_RECORDS FOR THE TASK:_

/-- Settles O40: INIT by `holds_nil_of_init`, an UPDATE that fits by `holds_append_of_absorb`. -/
theorem contextHoldsMessage : Obligations.ContextHoldsMessage := by
  refine ⟨fun u s => ⟨_, exec_init u s, ?_⟩, fun u s m data hm hlen => ?_⟩
  · rw [initUnit, respond_unit, unit_setUnit_self]
    exact holds_nil_of_init _
  · have fits : (s.unit u).len.toNat + 8 * data.length < 2 ^ 64 := by
      rwa [hm.count, ← Nat.mul_add, ← List.length_append]
    refine ⟨_, exec_update u (some data) s, ?_⟩
    rw [updateUnit_of_ok hm.active fits, respond_unit, emit_unit, unit_setUnit_self]
    exact holds_append_of_absorb hm fits

/-! ## The observation port, selector by selector (spec/10_state.md R28) -/

theorem NW_le (u : UnitId) : NW u ≤ 5 := by cases u <;> decide

section
variable {u : UnitId} (c : HashUnit u) (free : Byte) {sel : BitVec 8}

theorem observeUnit_h {j : Nat} (hj : j < NW u) (hsel : sel.toNat = 0x04 + j) :
    c.h.toList[j]? = some (observeUnit c free sel) := by
  have hread : observeUnit c free sel = c.h.toList.getD j 0 := by
    simp only [observeUnit, hsel]
    rw [if_neg (by omega), if_neg (by omega), if_neg (by omega), if_pos (by omega), Nat.add_sub_cancel_left]
  rw [hread, List.getD_eq_getElem _ _ (by simpa using hj), List.getElem?_eq_getElem]

theorem observeUnit_buf {i : Nat} (hi : i < 64) (hsel : sel.toNat = 0x40 + i) :
    observeUnit c free sel = (if c.isResidue i then free else c.buf.toList.getD i 0).setWidth 32 := by
  have := NW_le u
  simp only [observeUnit, hsel]
  rw [if_neg (by omega), if_neg (by omega), if_neg (by omega), if_neg (by omega), if_pos (by omega),
    Nat.add_sub_cancel_left]

theorem observeUnit_dout {i : Nat} (hi : i < DL u) (hsel : sel.toNat = 0x80 + i) :
    observeUnit c free sel = (c.dout.toList.getD i 0).setWidth 32 := by
  have := NW_le u
  simp only [observeUnit, hsel]
  rw [if_neg (by omega), if_neg (by omega), if_neg (by omega), if_neg (by omega), if_neg (by omega),
    if_pos (by omega), Nat.add_sub_cancel_left]

theorem observeUnit_reserved
    (hsel : sel.toNat = 0x03 ∨ (0x04 + NW u ≤ sel.toNat ∧ sel.toNat < 0x40) ∨ 0x80 + DL u ≤ sel.toNat) :
    observeUnit c free sel = 0 := by
  have := NW_le u
  simp only [observeUnit]
  rw [if_neg (by omega), if_neg (by omega), if_neg (by omega), if_neg (by omega), if_neg (by omega),
    if_neg (by omega)]

end

/-- STATUS: LIFE in bits 1:0, the unit in bit 2, the rest 0. -/
theorem statusWord_fields (u : UnitId) (life : Life) :
    (statusWord u life).extractLsb' 0 2 = life.code ∧ (statusWord u life).getLsbD 2 = u.bit ∧
      (statusWord u life).extractLsb' 3 29 = 0 := by
  cases u <;> cases life <;> decide

theorem toNat_lenLo {u : UnitId} (c : HashUnit u) : c.lenLo.toNat = c.len.toNat % 2 ^ 32 := by
  rw [HashUnit.lenLo, BitVec.extractLsb'_toNat, Nat.shiftRight_zero]

theorem toNat_lenHi {u : UnitId} (c : HashUnit u) : c.lenHi.toNat = c.len.toNat / 2 ^ 32 := by
  have := c.len.isLt
  rw [HashUnit.lenHi, BitVec.extractLsb'_toNat, Nat.shiftRight_eq_div_pow]
  omega

/-- A byte read through the 32-bit port is the byte, and nothing above it. -/
theorem byte_of_read {l : List Byte} {i : Nat} {v : BitVec 32} (hi : i < l.length)
    (hv : v = (l.getD i 0).setWidth 32) : l[i]? = some (v.setWidth 8) ∧ v.toNat < 256 := by
  subst hv
  rw [List.getD_eq_getElem _ _ hi, List.getElem?_eq_getElem hi]
  exact ⟨by simp, by have := l[i].isLt; simp; omega⟩

/-- Settles O30, one selector range at a time. -/
theorem observationSelectors : Obligations.ObservationSelectors := by
  intro s u sel
  refine ⟨?status, ?lenLo, ?lenHi, ?h, ?buf, ?residue, ?dout, ?reserved⟩
  case status =>
    rintro rfl
    exact statusWord_fields u (s.unit u).life
  case lenLo =>
    rintro rfl
    exact toNat_lenLo (s.unit u)
  case lenHi =>
    rintro rfl
    exact toNat_lenHi (s.unit u)
  case h => exact fun j hj hsel => observeUnit_h _ _ hj hsel
  case buf =>
    intro i hi hsel hres
    refine byte_of_read (by simpa using hi) ?_
    rw [observe, observeUnit_buf _ _ hi hsel, hres, if_neg Bool.false_ne_true]
  case residue =>
    intro i hi hsel hres
    rw [observe, observeUnit_buf _ _ hi hsel, hres, if_pos rfl]
  case dout =>
    exact fun i hi hsel => byte_of_read (by simpa using hi) (observeUnit_dout _ _ hi hsel)
  case reserved =>
    exact fun hsel => observeUnit_reserved _ _ (hsel.imp_left fun h => by rw [h]; rfl)

end Sys2Proof.Proofs

/-! The memory rules (spec/20_memory.md): the conversion primitives and the length field as schedule words (R35 to R40),
commands taken one after another (R45, R47), commands and their units (R48), and observation reads (R51). -/

namespace Sys2Proof.Proofs

open Sys2Proof.Machine

/-! ## The conversion primitives (R35 to R38) -/

theorem toNat_le32 (s0 s1 s2 s3 : Byte) :
    (le32 s0 s1 s2 s3).toNat = s0.toNat + 2 ^ 8 * s1.toNat + 2 ^ 16 * s2.toNat + 2 ^ 24 * s3.toNat := by
  have := s0.isLt
  have := s1.isLt
  have := s2.isLt
  have := s3.isLt
  rw [le32, BitVec.toNat_ofNat, Nat.mod_eq_of_lt (by omega)]

/-- The two byte orders read the same four bytes from opposite ends. -/
theorem be32_eq_le32_reverse (s0 s1 s2 s3 : Byte) : be32 s0 s1 s2 s3 = le32 s3 s2 s1 s0 := by
  rw [be32, le32]
  congr 1
  omega

theorem toNat_getD_leBytes {v n i : Nat} (hi : i < n) : ((leBytes v n).getD i 0).toNat = v / 2 ^ (8 * i) % 256 := by
  simp [leBytes, hi, Nat.shiftRight_eq_div_pow]

theorem toNat_getD_beBytes {v n i : Nat} (hi : i < n) :
    ((beBytes v n).getD i 0).toNat = v / 2 ^ (8 * (n - 1 - i)) % 256 := by
  simp [beBytes, hi, Nat.shiftRight_eq_div_pow]

/-- Four bytes that are the base-256 digits of `v`, least significant first, decode to its low 32 bits. -/
theorem le32_of_digits {s0 s1 s2 s3 : Byte} (v : Nat) (h0 : s0.toNat = v % 256) (h1 : s1.toNat = v / 2 ^ 8 % 256)
    (h2 : s2.toNat = v / 2 ^ 16 % 256) (h3 : s3.toNat = v / 2 ^ 24 % 256) : le32 s0 s1 s2 s3 = BitVec.ofNat 32 v := by
  apply BitVec.eq_of_toNat_eq
  rw [toNat_le32, BitVec.toNat_ofNat]
  omega

/-- Four little-endian bytes in a row, from byte `4 * k`, are word k of the number, counted from the low end. -/
theorem le32_leBytes (v : Nat) {n k : Nat} (hk : 4 * k + 4 ≤ n) :
    le32 ((leBytes v n).getD (4 * k) 0) ((leBytes v n).getD (4 * k + 1) 0) ((leBytes v n).getD (4 * k + 2) 0)
      ((leBytes v n).getD (4 * k + 3) 0) = BitVec.ofNat 32 (v / 2 ^ (32 * k)) := by
  have hdigit (j : Nat) (hj : j < 4) :
      ((leBytes v n).getD (4 * k + j) 0).toNat = v / 2 ^ (32 * k) / 2 ^ (8 * j) % 256 := by
    rw [toNat_getD_leBytes (by omega), Nat.div_div_eq_div_mul, ← Nat.pow_add]
    congr 3
    omega
  exact le32_of_digits _ (by simpa using hdigit 0 (by omega)) (hdigit 1 (by omega)) (hdigit 2 (by omega))
    (hdigit 3 (by omega))

/-- Four big-endian bytes in a row, with `4 * k` bytes behind them, are word k of the number, counted from the low
end. -/
theorem be32_beBytes (v : Nat) {n i k : Nat} (hn : i + 4 + 4 * k = n) :
    be32 ((beBytes v n).getD i 0) ((beBytes v n).getD (i + 1) 0) ((beBytes v n).getD (i + 2) 0)
      ((beBytes v n).getD (i + 3) 0) = BitVec.ofNat 32 (v / 2 ^ (32 * k)) := by
  have hdigit (j : Nat) (hj : j < 4) :
      ((beBytes v n).getD (i + (3 - j)) 0).toNat = v / 2 ^ (32 * k) / 2 ^ (8 * j) % 256 := by
    rw [toNat_getD_beBytes (by omega), Nat.div_div_eq_div_mul, ← Nat.pow_add]
    congr 3
    omega
  rw [be32_eq_le32_reverse]
  exact le32_of_digits _ (by simpa using hdigit 0 (by omega)) (hdigit 1 (by omega)) (hdigit 2 (by omega))
    (hdigit 3 (by omega))

/-- A list of four bytes is its entries. -/
theorem eq_getD_of_length_four {l : List Byte} (h : l.length = 4) :
    l = [l.getD 0 0, l.getD 1 0, l.getD 2 0, l.getD 3 0] := by
  match l, h with
  | [_, _, _, _], _ => rfl

/-- Settles O43: the value of four bytes, the digits of a number, and the two round trips, each of which reads word 0 of
a number of one word. -/
theorem conversionPrimitives : Obligations.ConversionPrimitives := by
  refine ⟨fun s0 s1 s2 s3 => ⟨toNat_le32 .., ?valueBe⟩, ?bytes, fun w => ⟨?roundLe, ?roundBe⟩⟩
  case valueBe =>
    rw [be32_eq_le32_reverse, toNat_le32]
    omega
  case bytes =>
    intro v n _
    exact ⟨length_leBytes v n, length_beBytes v n, fun i hi => ⟨toNat_getD_leBytes hi, toNat_getD_beBytes hi⟩⟩
  case roundLe =>
    exact ⟨_, _, _, _, eq_getD_of_length_four (length_leBytes ..),
      by simpa using le32_leBytes w.toNat (n := 4) (k := 0) (by omega)⟩
  case roundBe =>
    exact ⟨_, _, _, _, eq_getD_of_length_four (length_beBytes ..),
      by simpa using be32_beBytes w.toNat (n := 4) (i := 0) (k := 0) (by omega)⟩

/-! ## The length field as schedule words (R39, R40) -/

theorem getD_blockWords (u : UnitId) (blk : Block) {k : Nat} (hk : k < 16) :
    (blockWords u blk).getD k 0 = wordOfBytes u (blk.toList.getD (4 * k) 0) (blk.toList.getD (4 * k + 1) 0)
      (blk.toList.getD (4 * k + 2) 0) (blk.toList.getD (4 * k + 3) 0) := by
  simp [blockWords, hk]

/-- The words of a block behind a front of `4 * m` bytes are made of the bytes that follow the front. -/
theorem getD_blockWords_of_append (u : UnitId) {blk : Block} {front field : List Byte} {m k : Nat}
    (hblk : blk.toList = front ++ field) (hfront : front.length = 4 * m) (hk : m + k < 16) :
    (blockWords u blk).getD (m + k) 0 = wordOfBytes u (field.getD (4 * k) 0) (field.getD (4 * k + 1) 0)
      (field.getD (4 * k + 2) 0) (field.getD (4 * k + 3) 0) := by
  have hbyte (j : Nat) : blk.toList.getD (4 * (m + k) + j) 0 = field.getD (4 * k + j) 0 := by
    rw [hblk, List.getD_append_right _ _ _ _ (by omega)]
    congr 1
    omega
  rw [getD_blockWords u blk hk, ← Nat.add_zero (4 * (m + k)), ← Nat.add_zero (4 * k)]
  simp only [Nat.add_assoc, hbyte]

/-- A 32-bit word of the count is the bits from `32 * k` on. -/
theorem ofNat_word_eq_extract (len : Count) (k : Nat) :
    BitVec.ofNat 32 (len.toNat / 2 ^ (32 * k)) = len.extractLsb' (32 * k) 32 := by
  rw [BitVec.extractLsb', Nat.shiftRight_eq_div_pow]

/-- The little-endian length field: word `14 + k` of its block is word k of the count. -/
theorem lengthField_md5 {len : Count} {front : List Byte} {blk : Block} {k : Nat} (hfront : front.length = 56)
    (hk : k < 2) (hblk : blk.toList = front ++ bytesOfNat .md5 len.toNat 8) :
    (blockWords .md5 blk).getD (14 + k) 0 = len.extractLsb' (32 * k) 32 := by
  rw [getD_blockWords_of_append .md5 hblk hfront (by omega), ← ofNat_word_eq_extract]
  exact le32_leBytes len.toNat (by omega)

/-- The big-endian length field: word `14 + j` of its block is word `1 - j` of the count. -/
theorem lengthField_sha1 {len : Count} {front : List Byte} {blk : Block} {j k : Nat} (hfront : front.length = 56)
    (hk : j + k = 1) (hblk : blk.toList = front ++ bytesOfNat .sha1 len.toNat 8) :
    (blockWords .sha1 blk).getD (14 + j) 0 = len.extractLsb' (32 * k) 32 := by
  rw [getD_blockWords_of_append .sha1 hblk hfront (by omega), ← ofNat_word_eq_extract]
  exact be32_beBytes len.toNat (by omega)

/-- Settles O28: words 14 and 15 are words 0 and 1 of the count in U0, words 1 and 0 in U1. -/
theorem lengthFieldWords : Obligations.LengthFieldWords := by
  intro len front hfront
  exact ⟨fun blk hblk => ⟨lengthField_md5 (k := 0) hfront (by omega) hblk,
      lengthField_md5 (k := 1) hfront (by omega) hblk⟩,
    fun blk hblk => ⟨lengthField_sha1 (j := 0) (k := 1) hfront rfl hblk,
      lengthField_sha1 (j := 1) (k := 0) hfront rfl hblk⟩⟩

/-! ## Commands taken one after another (R45, R47) -/

/-- Settles O5: the case of `step` for a legal frame. -/
theorem stepRunsDecodedCommand : Obligations.StepRunsDecodedCommand :=
  fun _ _ _ _ hs hd => step_command hs hd

theorem decode_encode (i : Instr) : decode (encode i) = .ok i := by
  cases i with
  | initMd5 => rfl
  | initSha1 => rfl
  | updateMd5 operand =>
    cases operand with
    | none => rfl
    | some data => exact decode_update (cc := ccOfFields true .md5 0b10#2) rfl rfl
  | updateSha1 operand =>
    cases operand with
    | none => rfl
    | some data => exact decode_update (cc := ccOfFields true .sha1 0b10#2) rfl rfl
  | finalMd5 sink => cases sink <;> rfl
  | finalSha1 sink => cases sink <;> rfl

/-- Queued commands run in their order: a command does not see what waits behind it (`exec_inbox`). -/
theorem run_queued (is : List Instr) (s : State) (rest : List Transaction)
    (hs : s.inbox = is.map (fun i => Transaction.command (encode i)) ++ rest) :
    core.run is.length s = execAll is { s with inbox := rest } := by
  induction is generalizing s with
  | nil =>
    obtain rfl : s.inbox = rest := hs
    rfl
  | cons i is ih =>
    obtain ⟨t, -, hexec⟩ := exec_inbox i s
    have hstep := (step_command hs (decode_encode i)).trans (hexec _)
    rw [List.length_cons, run_succ_of_next _ hstep, execAll_cons_of_next is (hexec rest)]
    exact ih _ rfl

/-- Settles O11 by `run_queued`; the bound on the operands' counts is not needed. -/
theorem queuedCommandsRunInOrder : Obligations.QueuedCommandsRunInOrder :=
  fun is s rest _ hs => run_queued is s rest hs

/-! ## Commands and their units (R48) -/

/-- The command `i`, whenever the context of its unit is `x`, leaves `c` there and answers `r`. -/
def Answers (i : Instr) (x c : HashUnit i.unit) (r : Response) : Prop :=
  ∀ s : State, s.unit i.unit = x → ∃ t, exec i s = .next t ∧ CommandDone i.unit s t c r

theorem exists_answers (i : Instr) (s : State) : ∃ c r, Answers i (s.unit i.unit) c r := by
  obtain ⟨c, blks, r, h⟩ := exec_form i s
  exact ⟨c, r, fun s' hs => ⟨_, h s' hs, commandDone_respond ..⟩⟩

_WHAT THIS TASK INVOLVES:_
Scan the records above for the string "little", and copy every line where it turns up.

_THE COMPLETED TASK:_
/-- Four little-endian bytes in a row, from byte `4 * k`, are word k of the number, counted from the low end. -/
/-- The little-endian length field: word `14 + k` of its block is word k of the count. -/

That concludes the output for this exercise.